Key AIDS study was deeply flawed, expert says

AIDS/HIVJan 04, 2005

A study aimed at showing whether a single dose of an AIDS drug could prevent mothers from passing the virus to their newborns was so sloppily run that it should be disregarded, a fired oversight expert said on Tuesday.

Dr. Jonathan Fishbein, who is disputing his dismissal by the National Institutes of Health, says he is a whistle-blower being victimized because he shed light on the careless practices of doctors testing drugs in Africa.

The NIH says his allegations are false and endanger the lives of babies because people will be afraid to use a valuable drug.

The trial of more than 1,000 mothers and newborns in Uganda was the main basis for using a single dose of the drug, Boehringer Ingelheim’s nevirapine, to prevent mother-to-child transmission of the AIDS virus.

Nevirapine is also widely used in cocktails of HIV drugs that keep patients with the incurable infection healthy.
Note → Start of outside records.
/-- RSET and RED8: both runs write the same words (R117, R187). -/
theorem loadReg_sameAnswer (g : Modulus → W256) :
    SameAnswer
      (s.finish do
        s.needReg rd
        s.needModulus ms
        let slot ← s.readModulus ms
        return { state := s.setReg rd { tag := ms, r := g slot }, dout := doutNone })
      (s'.finish do
        s'.needReg rd
        s'.needModulus ms
        let slot ← s'.readModulus ms
        return { state := s'.setReg rd { tag := ms, r := g slot }, dout := doutNone }) :=
  finish_sameAnswer h <| sameResult_needReg h fun _ => sameResult_needModulus h fun _ =>
    sameResult_readModulus h fun _ _ => sameResult_pure (SameClasses.setReg h (sameClass_refl s.M _)) _

/-- MODSET: both runs fill the slot alike (R96). -/
theorem execModset_sameAnswer (htags : s.TagsValid) : SameAnswer (execModset ms s) (execModset ms s') := by
  rw [execModset, execModset, ← SameClasses.din4_eq h]
  exact finish_sameAnswer h <| sameResult_needModulus h fun _ =>
    sameResult_bind_of_eq (SameClasses.needFree_eq h) fun _ hfree => sameResult_bind_of_eq rfl fun _ _ =>
      sameResult_pure (SameClasses.setModulus h htags (needFree_eq_ok.mp hfree)) _

/-- RCOPY: the copies are of one class as their sources are (R189). -/
theorem execRcopy_sameAnswer : SameAnswer (execRcopy rd rs s) (execRcopy rd rs s') :=
  finish_sameAnswer h <| sameResult_needReg h fun _ => sameResult_needReg h fun _ =>
    sameResult_bind (SameClasses.readReg h) fun _ _ hx => sameResult_pure (SameClasses.setReg h hx) _

/-- INV: the value and its success depend on the class (R155). -/
theorem execInv_sameAnswer (hmoduli : s.ModuliValid) : SameAnswer (execInv rd s) (execInv rd s') := by
  refine finish_sameAnswer h (sameResult_unary h hmoduli fun z z' slot hz => ?_)
  have hwritten := SameOperand.setReg (rd := rd) h hz (inv256_value_respects hz.valid hz.class_eq)
  dsimp only
  rw [inv256_success_respects hz.valid hz.class_eq]
  exact sameResult_pure (SameClasses.setFlag hwritten _) _

/-- EXPB: the tables hold the classes of powers of the operand (R166). -/
theorem execExpb_sameAnswer (hmoduli : s.ModuliValid) : SameAnswer (execExpb es rs s) (execExpb es rs s') := by
  refine finish_sameAnswer h <| sameResult_needBase h fun _ => sameResult_unary h hmoduli fun x x' slot hx => ?_
  refine sameResult_pure (SameClasses.setBase h ⟨hx.tag_eq, fun slot' hslot' j => ?_⟩) _
  rw [modulusIs_unique hslot' hx.slot_is]
  obtain ⟨hl, hh⟩ := newBase_respects hx.valid hx.class_eq
  exact ⟨residueClass_eq_iff.mp (hl j), residueClass_eq_iff.mp (hh j)⟩

/-- EXPP: the scan reads classes of the tables (R168). -/
theorem execExpp_sameAnswer (hmoduli : s.ModuliValid) : SameAnswer (execExpp rd es s) (execExpp rd es s') := by
  rw [execExpp, execExpp, ← SameClasses.din4_eq h]
  refine finish_sameAnswer h <| sameResult_needReg h fun _ => sameResult_needBase h fun _ =>
    sameResult_bind (SameClasses.readBase h) fun b b' hb => ?_
  obtain ⟨htag, htables⟩ := hb
  rw [← htag]
  refine sameResult_readModulus h fun slot hslot => sameResult_pure (SameClasses.setReg h ?_) _
  have hvalid : slot.Valid := hmoduli _ (List.mem_of_getElem? hslot) slot rfl
  have hl : SameTable slot b.l b'.l := fun j => residueClass_eq_iff.mpr (htables slot hslot j).1
  have hh : SameTable slot b.h b'.h := fun j => residueClass_eq_iff.mpr (htables slot hslot j).2
  exact sameClass_some hslot rfl (expp256_respects hvalid hl hh s.din4)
A committee of experts at the Institute of Medicine has been asked to determine if the trial was so flawed as to make the data useless, and thus force a reassessment of the practice of giving HIV-infected mothers a dose of the drug to protect their babies.

On Tuesday Fishbein told them that he did not trust any of the findings from the 1997 to 1999 trial, called HIVNET 012.

“HIVNET 012 is a study so poorly conducted that its data must be rendered invalid as a matter of law, policy and human health,” Fishbein told the committee.

Under questioning, Fishbein said even laboratory tests done to show whether infants had become infected with the AIDS virus should be disregarded. “(Data) was generated often by individuals that didn’t have the training,” he said.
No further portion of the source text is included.